In today’s Talking Points: Chinese money is shaking things up in Silicon Valley; Manufacturing productivity in China is higher than regional competitors; a UBS Group report examines the recapitalisation of China’s banking system; and Alibaba posts uniquely strong sales growth for the quarter.
Chinese Money Creating Opportunity and Challenges in Silicon Valley
According to the Rhodium Group research firm, investment from China into Silicon Valley, excluding real estate, topped $6 billion by the end of the first half of 2016, with more than half of that spending taking place in the past 18 months. U.S. start-ups are hungrier than ever for access to China’s cash-rich companies and millionaires given the tighter fundraising environment in Silicon Valley. Chinese investors also can open doors to China’s billion-plus consumers for services and products facing a saturated market in the United States. However, Connie Chan, partner at VC firm Andreessen Horowitz, notes that ‘the Chinese investor may ask for terms that would be considered overly aggressive in Silicon Valley, but these terms would be considered fair in China’ which results in cultural misunderstandings and subsequent deal collapses.
Source: The Washington Post
Chinese Manufacturing Competitive By Productivity, Losing Out On Taxes
Looking at three major industrial hubs (Nanjing, Chongqing and Luoyang), researchers found that hourly factory wages grew 16.5%, nearly double the rate of growth in the Philippines, from 2002-2012. However, Chinese workers retain a competitive edge – productivity of Chinese workers has more than doubled over the same period compared to their counterparts in the Philippines and was 1.7 times that of the labor pool in Thailand. Further, in 2013 the value created per manufacturing worker in China was more than five times compared to the figure in Vietnam and nearly three times that of Indonesia. The main burden on manufacturing profits is heavy taxation – taxes and government levies accounted for 16.8 percent of overall costs and another one-fifths went to workers’ benefits including a housing allowance that has led to a heated public debate.
China raising trillions in banking system clean-up
A UBS Group report examining 765 Chinese banks has found extensive capital raising and debt restructuring is quietly underway as the banking sector works to clean-up strained balance sheets. The report found the country’s banks shed as much as 1.8 trillion yuan of impaired loans between 2013 and 2015, with 620 billion yuan of capital raised in the same period. “Contrary to market perception, bank recapitalisation and bailouts have begun,” said UBS’s Jason Bedford. “Most interestingly, for the first time in a decade we note formal implementations of asset restructuring plans and recapitalisations and bailouts of individual — and large — institutions.”
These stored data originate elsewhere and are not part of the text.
/-- The request a command brings and the port it came from; none for an event of the outside or of the part itself
(R205). -/
def requestOfCommand : Instr → Option (Request × Port)
  | .keyDigit p _ => some (.key, p)
  | .keyCancel p => some (.key, p)
  | .keyFollowOn p => some (.key, p)
  | .readAccount p => some (.readAccount, p)
  | .readCall p => some (.readCall, p)
  | .readStatus p => some (.readStatus, p)
  | .fetchNotices p => some (.fetchNotices, p)
  | .setNoticeMask p _ => some (.setNoticeMask, p)
  | .fetchOrder p _ => some (.fetchOrder, p)
  | .orderDone p _ _ _ => some (.orderDone, p)
  | .answer p => some (.lineEvent, p)
  | .busy p => some (.lineEvent, p)
  | .farClear p => some (.lineEvent, p)
  | .meterPulse p => some (.lineEvent, p)
  | .lineLost p => some (.lineEvent, p)
  | .lineRestored p => some (.lineEvent, p)
  | .claimCentre p => some (.claimCentre, p)
  | .endCentre p => some (.endCentre, p)
  | .setClock p _ => some (.setClock, p)
  | .readClock p => some (.readClock, p)
  | .writeCalendarDayType p _ _ => some (.writeCalendar, p)
  | .writeCalendarHoliday p _ _ => some (.writeCalendar, p)
  | .writeTariff p _ _ _ => some (.writeTariff, p)
  | .readTariff p _ _ _ => some (.readTariff, p)
  | .activateTariff p _ => some (.activateTariff, p)
  | .writePlan p _ _ => some (.writePlan, p)
  | .readPlan p _ => some (.readPlan, p)
  | .writeCoin p _ _ => some (.writeCoin, p)
  | .writeAlarmSetupSource p _ _ _ _ => some (.writeAlarmSetup, p)
  | .writeAlarmSetupSensor p _ _ _ _ => some (.writeAlarmSetup, p)
  | .writeSettingInterDigit p _ => some (.writeSetting, p)
  | .writeSettingRing p _ => some (.writeSetting, p)
  | .writeSettingBoxCapacity p _ => some (.writeSetting, p)
  | .writeSettingCollectionCode p _ => some (.writeSetting, p)
  | .writeSettingReportThreshold p _ => some (.writeSetting, p)
  | .writeSettingPriorityMode p _ => some (.writeSetting, p)
  | .writeSettingPrimaryCentre p _ => some (.writeSetting, p)
  | .writeSettingFallbackCentre p _ => some (.writeSetting, p)
  | .commitConfig p => some (.commitConfig, p)
  | .readRecords p _ _ _ => some (.readRecords, p)
  | .ackRecords p _ _ => some (.ackRecords, p)
  | .readAlarmsSource p _ _ => some (.readAlarms, p)
  | .readAlarmsSensor p => some (.readAlarms, p)
  | .ackAlarms p _ => some (.ackAlarms, p)
  | .clearAlarm p _ => some (.clearAlarm, p)
  | .writeIdentity p _ _ => some (.writeIdentity, p)
  | .readIdentity p => some (.readIdentity, p)
  | .lockIdentity p => some (.lockIdentity, p)
  | .restart p _ => some (.restart, p)
  | .openCollection p _ => some (.openCollection, p)
  | .closeCollection p => some (.closeCollection, p)
  | .readTally p => some (.readTally, p)
  | .testGate p => some (.testGate, p)
  | _ => none

end Sys2Proof.Machine
end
Alibaba goes from strength to strength as consumers continue to spend big
Alibaba has bucked the Chinese economic slowdown, posting strong 59 percent sales growth over the quarter. While China’s traditional industries are facing significant headwinds, China’s consumers are spending faster than ever – which is great news for Alibaba. The tech giant posted quarterly revenue of 32.15 billion yuan for the three months to June, with online sales performed by mobiles more than doubling during the period. The company also posted significant growth in its cloud computing, entertainment and media businesses – areas the company has invested substantially recently. Alibaba shares have risen 12.9 per cent in the past year, climbing to a 12-month high of US$87.33 in New York trading before the results were announced.